Skip site navigation (1)Skip section navigation (2)
Date:      Mon, 6 Feb 2017 13:38:21 -0500
From:      Kurt Lidl <lidl@pix.net>
To:        Jason Harmening <jason.harmening@gmail.com>, Svatopluk Kraus <onwahe@gmail.com>
Cc:        Andreas Tobler <andreast@freebsd.org>, Alexander Kabaev <kabaev@gmail.com>, "Jason A. Harmening" <jah@freebsd.org>, src-committers@freebsd.org, svn-src-all@freebsd.org, svn-src-head@freebsd.org, Ed Maste <emaste@freebsd.org>, Justin Hibbits <jrh29@alumni.cwru.edu>
Subject:   Re: svn commit: r313037 - in head/sys: amd64/include kern mips/include net powerpc/include sparc64/include
Message-ID:  <5fcc9f37-3c0e-2685-2779-75b2a7566599@pix.net>
In-Reply-To: <CAM=8qanyz08tAHvo7q2Dxt=Q6jWKqD53iF82wtFtN86fMXctQA@mail.gmail.com>
References:  <201702010332.v113WnYf041362@repo.freebsd.org> <20170203231238.0675c289@kan> <CAM=8qa=h3=sfro02hCQyzqkDnLO7TnQJ8ugCoa5=MfNE_OCgZg@mail.gmail.com> <8523aaa5-6c30-9f9f-40f0-fdf82cdf1669@pix.net> <CAM=8qa=YB_kBsFRS%2Ba7kR%2BZTkyjmRnwY7r9vfZ48SyyZ2BZddg@mail.gmail.com> <6bf86e46-9714-c7e9-8d47-845761e2de24@FreeBSD.org> <CAM=8qa=dEfeV%2BBLr7g7-9YiSP9uGyxzkzP1NEEz4xZ6TDUJ2HA@mail.gmail.com> <8a2f7f7d-14c3-8e75-e060-fc41213ce389@FreeBSD.org> <CAM=8qa=2rpHi8Jdbv23KN70M1CVx=gGO54fvTk38uYP9iEqa2g@mail.gmail.com> <CAFHCsPXdRya9xVgoi-DfuzutYZ-LdpntFy9t7GbBY1KvQZxdpA@mail.gmail.com> <CAM=8qakqOjn0x%2BFwLGG8qrAbksQ_VR4547_vRV%2Bqso%2Bu=Cdf1A@mail.gmail.com> <CAM=8qanyz08tAHvo7q2Dxt=Q6jWKqD53iF82wtFtN86fMXctQA@mail.gmail.com>

next in thread | previous in thread | raw e-mail | index | archive | help
On 2/5/17 1:59 PM, Jason Harmening wrote:
> Actually attaching the patch this time (**** gmail client)
>
> On Sun, Feb 5, 2017 at 10:58 AM, Jason Harmening
> <jason.harmening@gmail.com <mailto:jason.harmening@gmail.com>> wrote:
>
>     Hmm, it's a good idea to consider the possibility of a barrier
>     issue.  It wouldn't be the first time we've had such a problem on a
>     weakly-ordered architecture.
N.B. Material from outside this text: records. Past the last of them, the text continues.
-- ==== Sys2Proof/Machine/Season.lean ====
section
/-!
DEFINITION. The season machine: requests, sub-steps, safe ends, Fault with its record, power good and power loss
(R357, R358, R371-R378, R381, R383, R385, R396-R398).
-/

namespace Sys2Proof.Machine

/-! ### What loses its state (R333, R371, R397) -/

/-- The host port's functions, configuration space, mailboxes and control pages at reset (R357). -/
def State.hostReset (s : State) : State :=
  { s with host := { s.host with fns := [], numVfs := 0, msixEn := 0, linkUp := false } }

/-- Whether an object lives on the compute dies and the stacks. -/
def coreObj (k : Nat) : Bool :=
  let i := k / 256
  decide (0x2000 ≤ i ∧ i ≤ 0x24FF) && !(decide (0x2100 ≤ i ∧ i ≤ 0x2110))

/-- Partition configuration is released, and HBM and the state of the sheds are lost (Autumn 4, Fault); the partition logs
and the temperature sensors stay. -/
def State.coreDark (s : State) : State :=
  { s with
    mem := [], ecc := [], stalls := [], sheds := [], mesh := [], penOps := [], pushes := [], engines := [], hints := [],
    fwd := [], frames := [], parts := [],
    hbms := (List.range 12).foldl (fun m k =>
      FMap.set (fun _ => Stack.reset) m k { Stack.reset with temp := (s.hbm k).temp }) [],
    fabric := { s.fabric with tags := [], trailers := [], homes := [], fired := [] },
    objs := s.objs.filter (fun e => !(coreObj e.1)) }

/-- Every Llyn port goes down (Autumn 5, Fault). -/
def State.portsDown (s : State) : State :=
  let t : State := { s with ports := (List.range 12).foldl (fun m k =>
    let x := s.port k
    FMap.set (fun _ => Port.reset) m k
      { Port.reset with downAt := s.clock, downSeen := x.downSeen || decide (x.phase = .up ∨ x.phase = .notReady),
                        txBytes := x.txBytes, rxBytes := x.rxBytes, txWrap := x.txWrap, rxWrap := x.rxWrap, out := x.out }) [] }
  t.resync

/-- The I/O die but for the ostler goes dark (Autumn 8, Fault): host port, port counters and fabric objects. -/
def State.ioDark (s : State) : State :=
  let s := s.hostReset
  { s with
    ports := [], routes := [], host := { s.host with llynQ := [] },
    fabric := { s.fabric with synced := false, hops := 0, offset := 0, slew := 0, slewed := 0 },
    objs := s.objs.filter (fun e => !(decide (0x2100 ≤ e.1 / 256 ∧ e.1 / 256 ≤ 0x2110)) || persistent e.1) }

/-! ### Changes of state (R371, R376, R390) -/

/-- RESTART (R383, R384): the ostler starts again, with its bank and its firmware; every lease is released, and what was
its LEASE_ID stays known (R388). -/
def State.restartOstler (s : State) : State :=
  let t : State := { s with
    season := { s.season with restart := false },
    host := { s.host with sems := s.host.sems.map (fun e => (e.1, { e.2 with holder := none })) } }
  t.loadBank.loadFirmware

/-- STATE and SUBSTEP change; the memory throttle falls to 0 with the season (R366), or to 8 under the brake (R368). -/
def State.toSeason (s : State) (ph : SeasonPhase) (sub : Nat) : State :=
  let mt := if ph = s.season.phase then s.power.mt else if s.season.brake then 8 else 0
  let s := { s with
    season := { s.season with phase := ph, sub := sub, time := s.time, retry := false, backoff := 0 },
    power := { s.power with mt := mt } }
  let s := s.logModule 0x0D04 0 none 0x10 0 s.seasonWord
  if (ph = .winter ∨ ph = .fault) ∧ s.season.restart then s.restartOstler else s

/-- No request is pending. -/
def State.clearPend (s : State) : State := { s with season := { s.season with pend := none } }

/-- Every yard at point 0. -/
def State.slowYards (s : State) : State := (List.range 4).foldl (fun s y => s.modYard y (fun x => { x with point := 0 })) s

/-- While PWR_BRAKE_N is low every yard runs at point 0 and mt is at least 8 (R368). -/
def State.applyBrake (s : State) : State :=
  if s.season.brake then
    ({ s with power := { s.power with mt := max s.power.mt 8, braked := true } } : State).slowYards
  else s

/-- Port `k` begins to train where it is enabled (R259, R371). -/
def State.trainPort (s : State) (k : Nat) : State :=
  let s := s.setObj (kPort k 3) 0
  if bit (s.obj (kPort k 2)) 0 then
    s.modPort k (fun x => { x with phase := .training, nextTry := s.clock, backoff := 1000000 })
  else s

/-- The refresh mode for a reading, with the 2 °C of hysteresis on the way down (R247). -/
def refreshFor (mode : Nat) (r : Int) : Nat :=
  if 1520 < r ∨ (mode = 2 ∧ 1488 < r) then 2 else if 1360 < r ∨ (1 ≤ mode ∧ 1328 < r) then 1 else 0

/-- A stack that has trained: ready, its channels freshly calibrated, no scrub pass yet (R249, R252). -/
def Stack.raise (x : Stack) (now : Nat) : Stack :=
  { x with
    phase := .ready, passes := 0, scrub := 0, debt := [], calDue := [], refresh := refreshFor 0 x.temp,
    hot := x.hot || decide (refreshFor 0 x.temp = 2),
    calAt := (List.range 32).foldl (fun m c => FMap.set (fun _ => 0) m c now) [],
    calTemp := (List.range 32).foldl (fun m c => FMap.set (fun _ => 0) m c x.temp) [] }

/-- Spring sub-step `k` raises what it raises (R371); steps that may fail count an attempt (R378). -/
def State.springStart (s : State) (k : Nat) : State :=
  match k with
  | 1 => s.bumpObj (kAttempts 2) 1
  | 2 => s.bumpObj (kAttempts 3) 1
  | 3 => (s.bumpObj (kAttempts 4) 1).slowYards
  | 4 => (List.range 12).foldl (fun s k => s.trainPort k) s
  | 5 => (List.range 12).foldl (fun s k => s.modHbm k (fun x => { x with phase := .training })) (s.bumpObj (kAttempts 5) 1)
  | 6 => s.bumpObj (kAttempts 6) 1
  | _ => s

/-- Spring sub-step `k` begins. -/
def State.enterSpring (s : State) (k : Nat) : State := (s.toSeason .spring k).springStart k

/-- A Spring sub-step that failed is lowered, and repeated after its backoff (R378): with IO_UP the I/O die goes dark, with
RAILS_UP and CLOCKS_UP nothing that State holds but the clocks (State.clocksUp). -/
def State.springFails (s : State) (k : Nat) : State := (if k = 1 then s.ioDark else s).backOff

/-- Autumn sub-step `j` begins (R371, R374). -/
def State.enterAutumn (s : State) (j : Nat) : State :=
  let s := s.clearPend.toSeason .autumn j
  let s := { s with season := { s.season with started := decide (4 ≤ j) } }
  match j with
  | 1 => (List.range 32).foldl (fun s p => if s.partRuns p then s.requestStop p else s) s
  | 2 => { s with season := { s.season with drainAt := s.clock + bits (s.obj kSeasonCfg) 16 16 * 1000000 } }
  | 3 =>
    if bit (s.obj kSeasonCfg) 1 then
      (List.range 32).foldl (fun s p =>
        if mcEnable (s.obj (kMirrorCfg p)) ∧ (s.part p).phase ≠ .free then s.dueNow p else s) s
    else s
  | 4 =>
    ((List.range 32).foldl (fun s p =>
      if (s.part p).phase = .free ∨ (s.part p).phase = .stopped then s
      else s.logModule 0x0D07 2 (some p) 0x10 0 0) s).coreDark
  | 5 => s.portsDown
  | 8 => s.hostReset
  | _ => s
That said, I don't see a problem in
>     this case.  smp_rendezvous_cpus() takes a spinlock and then issues
>     atomic_store_rel_int()  to ensure the rendezvous params are visible
>     to other cpus.  The latter corresponds to lwsync on powerpc, which
>     AFAIK should be sufficient to ensure visibility of prior stores.
>
>     For now I'm going with the simpler explanation that I made a bad
>     assumption  in the powerpc get_pcpu() and there is some context in
>     which the read of sprg0 doesn't return a consistent pointer value.
>     Unfortunately I don't see where that might be right now.
>
>     On the mips side, Kurt/Alexander can you test the attached patch?
>     It contains a simple fix to ensure get_pcpu() returns the consistent
>     per-cpu pointer.

I applied this patch on top of r313347 (which I had verified that a
kernel built from that revisions to boot from successfully).
The kernel from r313347+(this patch) least gets to multi-user on my ERL.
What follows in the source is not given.